[Data to use]

def execTstart (f : RegF) (s : State) : Out :=
  let a := s.reg f.a
  let b := s.reg f.b
  let e := s.reg f.e
  let p := s.iss.peer
  let t := bits e 13 9
  let x := s.myCtx
  let entryOk := fun (w : Word) => !bit w 0 && bits w 63 57 == 0
  issue (.tstart f) s (do
    legal s (entryOk a && entryOk b && bits e 63 18 == 0 && bits e 8 0 < s.peers && !(a == 0 && b == 0))
    let named := if bit e 17 then none else some (bits e 16 14)
    if bits e 8 0 != p || (s.tile p t).bound != some x.op || !(s.myDie.op x.op).live ||
        (match named with | some c => !s.cfg.binds p t c x.part | none => false) then trap s cPERM_FAULT
    else do
      s.settled true false
      match s.startTarget p t x.part named with
      | none => .error (.wait .poll true s)
      | some c =>
        let y : Ctx := { srseed := x.srseed, lparam := x.lparam, op := x.op, stage := x.stage, vf := x.vf, part := x.part,
                         sbind := mkSbind x.stage (s.cfg.pipeOf p t c x.part) (s.myDie.op x.op).entry (vfNumber p x.vf) }
        pure (s.setCtx p t c (y.start (a.setWidth 57) (b.setWidth 57))))

def execTexit (f : RegF) (s : State) : Out := issue (.texit f) s (do s.leaves .texit; pure (s.endStream .texit))
def execDorm (f : RegF) (s : State) : Out := issue (.dorm f) s (do s.leaves .dorm; pure (s.endStream .dorm))

/-- Whether a context has engine commands that have not retired, or entries not yet accepted (R236). -/
def State.ctxBusy (s : State) (p t c : Nat) : Bool :=
  let o := (s.ctx p t c).op
  (s.tile p t).cmds.any (fun k => k.from_.isNone && k.ctx == c && k.op == o) ||
    s.dies.any (fun d => d.2.tiles.any (fun e => e.2.cmds.any (fun k => k.from_ == some (p, t, c) && k.op == o) ||
      e.2.enqr.any (fun k => k.peer == p && k.tile == t && k.ctx == c && k.op == o)))
def execOpend (f : RegF) (s : State) : Out :=
  issue (.opend f) s (
    if s.ctxBusy s.iss.peer s.iss.tile s.iss.ctx then .error (.wait .poll false s)
    else do s.leaves .opend; pure (s.endStream .opend))

/-! ### Handler messages (R237) -/

def execHmsg (f : RegF) (s : State) : Out :=
  let a := s.reg f.a
  let b := s.reg f.b
  let e := s.reg f.e
  let n := bits a 43 32 + 1
  let src := bits a 31 0
  issue (.hmsg f) s (match s.me.answer with
    | some c => s.answered c
    | none =>
      if s.me.awaits then .error (.wait .answer true s)
      else match eaddr b with
        | .glob _ => trap s cILLOP
        | .scr peer t at_ => do
          legal s (bits a 63 44 == 0 && eaddrOk b && !eaddrLost b s.peers && !bit e 0 && bits e 63 57 == 0)
          s.bufLive (BitVec.ofNat 64 src)
          if src % 128 != 0 then trapAt s cMISALIGN (BitVec.ofNat 64 src)
          if at_ % 128 != 0 then trapAt s cMISALIGN b
          match s.myTile.span src n with
          | .error c => trapAt s c (BitVec.ofNat 64 src)
          | .ok _ => do
            let (at0, s) ← s.scratch (BitVec.ofNat 64 src)
            s.settled true false
            if s.gone s.iss.peer peer then trap s cPEER_LOST
            else
              -- every line is checked as it leaves the tile, and bad data does not go out as good (R409)
              let ks := List.range ((n + 127) / 128)
              let s := s.setMyTile (ks.foldl (fun tl k => (tl.checkLine (at0 / 128 + k)).2) s.myTile)
              let tl := s.myTile
              let bs := (List.range n).map (fun k => BitVec.ofNat 8 (tl.rd (at0 + k) 1))
              let bad := (ks.map (fun k => b2n (tl.checkLine (at0 / 128 + k)).1 * 2 ^ k)).sum
              let k : Packet := { s.header 0x0F peer 0 with tile := t, addr := at_, size := n, bytes := bs, poison := bad, args := [e.toNat] }
              .error (.wait .answer true (s.request k none).2))

/-! ### Yielding (R238) -/

/-- The other contexts of the tile that could issue now. -/
def Tile.others (t : Tile) (c : Nat) : List Nat :=
  (List.range 8).filter fun k => k != c &&
    [false, true].any (fun exe => (t.ctx k).free exe && ((t.ctx k).stream exe).wait.isNone)
/-- R238: the form waits until each of them has issued a bundle, or for 8 tile cycles. -/
def execYield (f : RegF) (s : State) : Out :=
  let l := s.myTile.others s.iss.ctx
  issue (.yield f) s (
    if s.me.granted .yield || l.isEmpty then pure s
    else if s.me.wait.any (·.kind == .yield) then .error (.wait .yield false s)
    else .error (.wait .yield false (s.setMe { s.me with yhold := 8, yield := l })))

/-! ### Current and coolant (R245, R246) -/

/-- R245, R427: entry 0 of a pipe's grant releases the grant held and asks for the default dv; where that asks for nothing, no grant
is left (log 120). -/
def execResv (f : RegF) (s : State) : Out :=
  let a := s.reg f.a
  let n := bits a 7 0
  let x := s.myCtx
  let o := s.myDie.op x.op
  let k := if n == 0 then o.dv else n
  let pipe := s.cfg.pipeOf s.iss.peer s.iss.tile s.iss.ctx x.part
  issue (.resv f) s (do
    legal s (bits a 63 10 == 0 && bits a 9 8 < 2)
    if bits a 9 8 == 0 then do
      legal s (n == 0 || (o.current n 0).isSome || (o.current n 1).isSome)
      pure (s.setMe { s.me with resv := BitVec.ofNat 8 n })
    -- the grant held so far goes only as the new one comes (R229)
    else if s.me.granted .current then
      let u := match o.current k 1 with | some (_, u) => u | none => 0
      pure (s.setMyCtx { x with grant := some (k, u) })
    else match o.current k 1 with
      | none => trap s cILLOP
      | some (_, u) =>
        if u == 0 then
          let s := s.setMyDie (s.myDie.dropGrant s.iss.tile s.iss.ctx)
          pure (s.setMyCtx { s.myCtx with grant := if n == 0 then none else some (n, 0) })
        else if s.me.wait.any (·.kind == .current) then .error (.wait .current true s)
        else
          let r : Reserve := { tile := s.iss.tile, eng := 4 + pipe, id := s.iss.ctx * 2 + b2n s.iss.exe, rail := 1, units := u,
                               part := x.part, at_ := s.ninths }
          let d := s.myDie
          .error (.wait .current true (s.setMyDie { d with askCur := d.askCur ++ [r] })))

def execFlowq (f : RegF) (s : State) : Out :=
  let a := s.reg f.a
  let b := s.reg f.b
  let z := bits a 3 0
  let u := bits b 3 0
  let q := s.myCtx.part
  issue (.flowq f) s (do
    legal s (bits a 63 4 == 0 && bits b 15 4 == 0 && bits b 63 32 == 0 && u <= 8 && (u == 0 || bits b 31 16 != 0))
    if !s.inZone s.iss.peer q z then trap s cPERM_FAULT
    else
      let w := s.myDie.power
      let rest := w.boosts.filter (fun x => !(x.zone == z && x.part == q))
      let new : List Boost := if u == 0 then [] else
        [{ zone := z, units := u, ends := s.now + bits b 31 16 * 1000000, part := q, granted := false }]
      pure (s.modPower s.iss.peer fun w => { w with boosts := rest ++ new }))

/-! ### Traps (R248, R265) -/

def execTrap (f : ImmF) (s : State) : Out := issue (.trap f) s (.error (.trap cSOFT_TRAP 0 f.imm.toNat s))

/-- `ERET`, alone in its bundle and in trap mode, once the handler's results have landed. -/
def execEret (f : RegF) (s : State) : Out :=
  issue (.eret f) s (do
    legal s (s.me.tmode && s.iss.wpc == s.iss.ipc)
    match s.me.gload with
    | some g => if g.cause != 0 then .error (.deferred g.cause g.ea) else .error (.wait .poll false s)
    | none =>
      if !s.myCtx.inflight.isEmpty then .error (.wait .poll false s)
      else
        let epc : Addr := s.me.epc.setWidth 57
        let s := s.trapReturn s.iss.peer s.iss.tile s.iss.ctx s.iss.exe
        -- a fetch that the trap found in progress begins again (R120, R265)
        pure { s with iss := { s.iss with go := some (epc, s.me.fhold) } })

/-! ### Translations (R249) -/

/-- Whether no access of a context waits for the answer of another die. -/
def Ctx.answered (x : Ctx) : Bool :=
  x.acc.sending.isEmpty && x.exe.sending.isEmpty && x.queues.all (fun q => q.2.entries.all (fun e => e.unread.isNone))

/-- R249, R359: the entries go, once every access of the scope that may have used one has been performed. -/
def execTlbi (f : RegF) (s : State) : Out :=
  let a := s.reg f.a
  let b := s.reg f.b
  let all := bit f.m 2
  let p := s.iss.peer
  let q := s.myCtx.part
  let hit := fun (e : TlbEntry) => s.cfg.partOf p e.vf == q && (all || e.hits e.vf a.toNat ((bits b 23 0 + 1) * 4096))
  issue (.tlbi f) s (do
    legal s (if all then a == 0 && b == 0 else bits a 11 0 == 0 && bits a 63 57 == 0 && bits b 63 24 == 0)
    -- another die's translations belong to other partitions (R444)
    let mine := fun (t : Tile) => t.ctxs.all (fun c => c.2.part != q || c.2.answered)
    let done := if bits f.m 1 0 == 0 then mine s.myTile else s.myDie.tiles.all (fun t => mine t.2)
    if !done then .error (.wait .poll false s)
    else if bits f.m 1 0 == 0 then
      let t := s.myTile
      pure (s.setMyTile { t with utlb := t.utlb.filter (fun e => !hit e) })
    else pure (s.setMyDie (s.myDie.dropTlb hit)))

/-! ### Checkpoints (R250, R417) -/

/-- The slot as a checkpoint records it: no tree survives (R417). -/
def Slot.recorded (x : Slot) : Slot :=
  { x with state := if 2 <= x.state && x.state <= 4 then 1 else x.state, nodes := [], checks := [], path := [] }
/-- The slots that a partition's VFs hold. -/
def State.heldSlots (s : State) (p q : Nat) : List (Nat × Slot) :=
  ((s.die p).slots.filter (fun e => e.2.state != 0 && s.cfg.partOf p e.2.vf == q)).map (fun e => (e.1, e.2.recorded))

/-- A launch's record as accepted (R308), and the bitmap of the entries that have ended, with failure or without (R417). -/
def launchBytes (x : Launch) : List Byte :=
  leBytes 8 x.graph.toNat ++ leBytes 8 x.param.toNat ++ leBytes 8 x.seed.toNat ++ [BitVec.ofNat 8 x.prio] ++
    [BitVec.ofNat 8 x.flags] ++ List.replicate 6 0 ++ leBytes 8 x.cpl.toNat ++ List.replicate 16 0 ++ leBytes 8 x.tag.toNat ++
    leBytes 512 ((x.ended ++ x.dead).foldl (fun m i => m ||| 2 ^ i) 0)
def slotBytes (p : Nat) (e : Nat × Slot) : List Byte :=
  leBytes 2 e.1 ++ leBytes 1 e.2.state ++ leBytes 1 e.2.prio ++ leBytes 1 e.2.rule ++ leBytes 1 (vfNumber p e.2.vf) ++ [0, 0] ++
    leBytes 4 e.2.len ++ leBytes 4 e.2.pending.toNat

[/Data to use]

## Work item:
In the records above, the line with "def execDorm (f" marks the start and the line with "s.dies.any (fun d" marks the end; copy that stretch exactly, both lines included, and nothing else.

## Solved problem:
def execDorm (f : RegF) (s : State) : Out := issue (.dorm f) s (do s.leaves .dorm; pure (s.endStream .dorm))

/-- Whether a context has engine commands that have not retired, or entries not yet accepted (R236). -/
def State.ctxBusy (s : State) (p t c : Nat) : Bool :=
  let o := (s.ctx p t c).op
  (s.tile p t).cmds.any (fun k => k.from_.isNone && k.ctx == c && k.op == o) ||
    s.dies.any (fun d => d.2.tiles.any (fun e => e.2.cmds.any (fun k => k.from_ == some (p, t, c) && k.op == o) ||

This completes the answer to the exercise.